我尝试使用spark将数据从Oracle数据库读入数据集,然后将数据集转换为javaRDD进行地图操作,我的代码只能存储数据集Spark官方文档显示:http://spark.apache.org/docs/latest/sql-programming-guide.html#inferring-the-schema-using-reflection
// Apply a schema to an RDD of JavaBeans to get a DataFrame
Dataset<Row> peopleDF = spark.createDataFrame(peopleRDD, Person.class);
我们的数据从Oracle读取,如何定义Person.class,存储以将rdd转换为数据集?或者如何直接使用Java对数据集进行映射操作? 当我的代码是这样的我应该做什么?

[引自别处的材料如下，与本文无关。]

-- ==== Sys2Proof/Laws/State.lean ====
section
/-! SUPPORT. One lemma per field of State and per output port, for each update: presenting a command, and recording a response. -/

namespace Sys2Proof.Machine

@[simp] theorem State.present_inp (s : State) (c : Command) : (s.present c).inp = c := rfl
@[simp] theorem State.present_response (s : State) (c : Command) : (s.present c).response = none := rfl
theorem State.present_eq (s : State) (c : Command) : s.present c = ⟨c, none⟩ := rfl
@[simp] theorem State.withFetchWord_eq_present (s : State) (nbits w : Nat) :
    s.withFetchWord nbits w = s.present (Command.ofWord (BitVec.ofNat 152 w)) := rfl

/-! The output ports are functions of the inputs: presenting a command changes them at once, recording a response does not. -/

@[simp] theorem State.outputs_present (s : State) (c : Command) : (s.present c).outputs = respond c := rfl
@[simp] theorem State.err_present (s : State) (c : Command) : (s.present c).err = (respond c).map Response.err := rfl
@[simp] theorem State.outputs_record (s : State) (x : Option Response) : { s with response := x }.outputs = s.outputs := rfl
@[simp] theorem State.err_record (s : State) (x : Option Response) : { s with response := x }.err = s.err := rfl
@[simp] theorem State.result_record (s : State) (x : Option Response) : { s with response := x }.result = s.result := rfl

theorem State.eq_of_fields {s t : State} (hi : s.inp = t.inp) (ho : s.response = t.response) : s = t := by
  cases s; cases t; cases hi; cases ho; rfl

end Sys2Proof.Machine
end

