theorem witness_FailingCommandLeavesNothing :
    step (State.reset.present ⟨0x22, 3, 4, 0, 9⟩) = .next ⟨⟨0x22, 3, 4, 0, 9⟩, some ⟨true, 9⟩⟩ := by rfl

theorem witness_RangeCheck_boundaries :
    rangeOK 32 31 1 = true ∧ rangeOK 32 31 0 = true ∧ rangeOK 32 32 0 = false ∧ rangeOK 32 0 33 = false ∧ rangeOK 64 0 64 = true ∧
      rangeOK 64 64 0 = false := by decide

theorem witness_MaskHasLowBits_boundaries :
    (maskOfWidth 32 0).toNat = 0 ∧ (maskOfWidth 64 64).toNat = 2 ^ 64 - 1 ∧ (1 ≤ 64 ∧ 64 ≤ 64) := by decide

theorem witness_BoundsTranslation_boundaries :
    boundsOK 32 31 31 = true ∧ boundsOK 32 31 0 = true ∧ boundsOK 32 0 1 = false ∧ boundsOK 64 64 0 = false := by decide

theorem witness_Extract32 :
    (presented 0x12 4 4 0 0).inp.op = 0x12 := rfl

theorem witness_Extract64 :
    (presented 0x13 4 4 0 0).inp.op = 0x13 := rfl

theorem witness_GetField32 :
    (presented 0x22 4 4 0 0).inp.op = 0x22 := rfl

theorem witness_GetField64 :
    (presented 0x23 4 4 0 0).inp.op = 0x23 := rfl

theorem witness_Deposit32 :
    (presented 0x32 4 4 0 0).inp.op = 0x32 := rfl

theorem witness_Deposit64 :
    (presented 0x33 4 4 0 0).inp.op = 0x33 := rfl

theorem witness_SetField32 :
    (presented 0x42 4 4 0 0).inp.op = 0x42 := rfl

theorem witness_SetField64 :
    (presented 0x43 4 4 0 0).inp.op = 0x43 := rfl

theorem witness_CountTrailingZeros32 :
    (presented 0x72 4 4 0 0).inp.op = 0x72 := rfl

theorem witness_CountTrailingZeros64 :
    (presented 0x73 4 4 0 0).inp.op = 0x73 := rfl

theorem witness_CountTrailingOnes32 :
    (presented 0x82 4 4 0 0).inp.op = 0x82 := rfl

theorem witness_CountTrailingOnes64 :
    (presented 0x83 4 4 0 0).inp.op = 0x83 := rfl

theorem witness_ExtractionLaws :
    (31 + 1 ≤ 32 ∧ 1 ≤ 1 ∧ 0 + 64 ≤ 64 ∧ 1 ≤ 64) ∧ exec (.extract32 0xF0 4 4) State.reset = .next ⟨State.reset.inp, some ⟨false, 0xF⟩⟩ ∧
      exec (.extract64 1 0 64) State.reset = .next ⟨State.reset.inp, some ⟨false, 1⟩⟩ := ⟨by decide, by rfl, by rfl⟩

theorem witness_MergeBitByBit :
    rangeOK 32 31 1 = true ∧ rangeOK 64 5 0 = true := by decide

theorem witness_DepositExtractRoundTrip :
    rangeOK 32 0 32 = true ∧ rangeOK 64 63 1 = true := by decide

theorem witness_CountOnes :
    (presented 0x50 0 0 0 0).inp.op = 0x50 ∧ (presented 0x51 0 0 0 0).inp.op = 0x51 ∧ (presented 0x52 0 0 0 0).inp.op = 0x52 ∧
      (presented 0x53 0 0 0 0).inp.op = 0x53 := ⟨rfl, rfl, rfl, rfl⟩

theorem witness_CountZeros :
    (presented 0x60 0 0 0 0).inp.op = 0x60 ∧ (presented 0x61 0 0 0 0).inp.op = 0x61 ∧ (presented 0x62 0 0 0 0).inp.op = 0x62 ∧
      (presented 0x63 0 0 0 0).inp.op = 0x63 := ⟨rfl, rfl, rfl, rfl⟩

theorem witness_CountWidths :
    [8, 16, 32, 64].all (fun W => decide (W ∈ [8, 16, 32, 64])) = true := by decide

theorem witness_TreeStageHoldsGroupCounts :
    (64 ∈ [8, 16, 32, 64] ∧ 6 ≤ Nat.log2 64 ∧ 0 < 64 / 2 ^ 6) ∧ (8 ∈ [8, 16, 32, 64] ∧ 0 ≤ Nat.log2 8 ∧ 7 < 8 / 2 ^ 0) := by decide

theorem witness_CtzIsLowestOnePosition :
    (0x80000000#32 ≠ 0#32) ∧ ctz 0x80000000#32 = 31 ∧ ctz 0#64 = 64 := by decide

theorem witness_TrailingCountIsExactlyTheRun :
    (32 ≤ 32 ∧ 0 ≤ 32 ∧ 64 ≤ 64) ∧ IsRun false 32 0 32 ∧ IsRun true 8 0x0F 4 := by
  refine ⟨by decide, ⟨by decide, fun i _ => by simp, fun h => absurd h (by decide)⟩, ⟨by decide, ?_, fun _ => by decide⟩⟩
  intro i hi
  have : i = 0 ∨ i = 1 ∨ i = 2 ∨ i = 3 := by omega
  rcases this with rfl | rfl | rfl | rfl <;> decide

theorem witness_TrailingLaws :
    (1#32 ≠ 0#32) ∧ (0x8000000000000000#64 ≠ 0#64) := by decide

theorem witness_SaturationKeepsTheResponse :
    (Instr.extract32 7 256 0).saturate = .extract32 7 255 0 := by decide

end Sys2Proof.Tests
end

section
/-! Proofs of the scope statements (00_scope.md R6). First what the decoder gives, for every command and for canonical words; then
what `exec`, `respond` and `step` answer, said once for every instruction and every command; then the statements. -/

namespace Sys2Proof

/-! ### The decoder -/

/-- The five ports share no bit of `CMD`, so taking the word apart undoes putting it together (R30). The widths stay sums,
because the library's lemmas on `++` are stated at a sum. -/
@[simp] theorem Command.ofWord_toWord (c : Command) : Command.ofWord c.toWord = c := by
  simp [-Nat.reduceAdd, Command.ofWord, Command.toWord, BitVec.extractLsb'_append_eq_of_le, BitVec.extractLsb'_append_eq_right]

/-- Decoding undoes encoding: the op code names the row, and the row reads each operand from the field that `encode` put it in;
only a position can be too wide for its field (R38, R41). -/
theorem decode_encode {i : Instr} (h : i.wellFormed = true) : decode (encode i) = .instr i := by
  cases i with
  | extract32 => rw [decode_extract32 rfl]; simpa [encode, Instr.wellFormed] using h
  | extract64 => rw [decode_extract64 rfl]; simpa [encode, Instr.wellFormed] using h
  | getField32 => rw [decode_getField32 rfl]; simpa [encode, Instr.wellFormed] using h
  | getField64 => rw [decode_getField64 rfl]; simpa [encode, Instr.wellFormed] using h
  | deposit32 => rw [decode_deposit32 rfl]; simpa [encode, Instr.wellFormed] using h
  | deposit64 => rw [decode_deposit64 rfl]; simpa [encode, Instr.wellFormed] using h
  | setField32 => rw [decode_setField32 rfl]; simpa [encode, Instr.wellFormed] using h
  | setField64 => rw [decode_setField64 rfl]; simpa [encode, Instr.wellFormed] using h
  | countOnes8 => rw [decode_countOnes8 rfl]; simp [encode]
  | countOnes16 => rw [decode_countOnes16 rfl]; simp [encode]
  | countOnes32 => rw [decode_countOnes32 rfl]; simp [encode]
  | countOnes64 => rw [decode_countOnes64 rfl]; simp [encode]
  | countZeros8 => rw [decode_countZeros8 rfl]; simp [encode]
  | countZeros16 => rw [decode_countZeros16 rfl]; simp [encode]
  | countZeros32 => rw [decode_countZeros32 rfl]; simp [encode]
  | countZeros64 => rw [decode_countZeros64 rfl]; simp [encode]
  | countTrailingZeros32 => rw [decode_countTrailingZeros32 rfl]; simp [encode]
  | countTrailingZeros64 => rw [decode_countTrailingZeros64 rfl]; simp [encode]
  | countTrailingOnes32 => rw [decode_countTrailingOnes32 rfl]; simp [encode]
  | countTrailingOnes64 => rw [decode_countTrailingOnes64 rfl]; simp [encode]

theorem notMem_definedCodes_iff {op : OpCode} : op ∉ Claims.definedCodes ↔ lookup op = none :=
  lookup_eq_none_iff.symm

theorem decode_cases (c : Command) :
    (c.op ∈ Claims.definedCodes ∧ ∃ i, decode c = .instr i) ∨
    (c.op ∉ Claims.definedCodes ∧ decode c = .reserved c.op) := by
  cases hl : lookup c.op with
  | none => exact .inr ⟨notMem_definedCodes_iff.mpr hl, decode_eq_reserved_iff.mpr ⟨hl, rfl⟩⟩
  | some r =>
    refine .inl ⟨by_contra fun hm => ?_, r.assemble c, by rw [decode, hl]⟩
    simp [notMem_definedCodes_iff.mp hm] at hl

end Sys2Proof

namespace Sys2Proof.Machine

open Sys2Proof.Claims

/-! ### What an instruction can do -/

/-- Every instruction ends in one of two shared operations, the response of a field operation or that of a count, and the state
has no part in the response of either. -/
theorem exec_completes (i : Instr) : ∃ x : Response, ∀ s : State, exec i s = .next { s with response := some x } := by
  cases i
  case extract32 | extract64 | getField32 | getField64 | deposit32 | deposit64 | setField32 | setField64 =>
    exact ⟨_, fieldOutcome_eq _ _ _⟩
  all_goals exact ⟨_, countOutcome_eq _⟩

/-! ### What a step can do -/

/-- `respond` asks a step of a unit with no response yet; the step of the unit as it stands gives the same one. -/
theorem respond_of_decode {s : State} {i : Instr} (hd : decode s.inp = .instr i) :
    ∃ x, respond s.inp = some x ∧ step s = .next { s with response := some x } := by
  obtain ⟨x, hx⟩ := exec_completes i
  refine ⟨x, ?_, (step_of_decode hd).trans (hx s)⟩
  rw [respond, step_of_decode (s := ⟨s.inp, none⟩) hd, hx]

theorem respond_of_reserved {c : Command} {op : OpCode} (hd : decode c = .reserved op) : respond c = none := by
  rw [respond, step_of_reserved (s := ⟨c, none⟩) hd]

/-- A step gives the response of a defined command and changes nothing else, or refuses a reserved one by name (R6, R36). -/
theorem step_cases (s : State) :
    (s.inp.op ∈ definedCodes ∧ ∃ x, respond s.inp = some x ∧ step s = .next { s with response := some x }) ∨
    (s.inp.op ∉ definedCodes ∧ respond s.inp = none ∧ step s = .refused (.reservedOpCode s.inp.op)) := by
  obtain ⟨hm, i, hd⟩ | ⟨hm, hd⟩ := decode_cases s.inp
  · exact .inl ⟨hm, respond_of_decode hd⟩
  · exact .inr ⟨hm, respond_of_reserved hd, step_of_reserved hd⟩

/-- Presenting a canonical word, as a number, puts the canonical command on the input ports (R27, R30). -/
theorem State.withFetchWord_encodeWord (s : State) (nbits : Nat) (i : Instr) :
    s.withFetchWord nbits (encodeWord i).toNat = s.present (encode i) := by
  simp [encodeWord]

/-! ### The statements -/

/-- Settles O11: the recorded response is the whole difference, by the two shared operations that every meaning ends in. -/
theorem everyInstructionCompletes : Obligations.EveryInstructionCompletes :=
  exec_completes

import java.math.BigDecimal;
import java.util.Properties;
import java.util.Random;
import org.apache.commons.lang.StringUtils;
import org.apache.spark.SparkConf;
import org.apache.spark.api.java.JavaRDD;
import org.apache.spark.api.java.function.Function;
import org.apache.spark.sql.Dataset;
import org.apache.spark.sql.Row;
import org.apache.spark.sql.SaveMode;
import org.apache.spark.sql.SparkSession;
public class FlatMapTest {
public static void main(String[] args) {
SparkConf conf = new SparkConf();
conf.set("spark.sql.warehouse.dir", "./spark-warehouse");
SparkSession spark = SparkSession.builder().master("local[3]").config(conf)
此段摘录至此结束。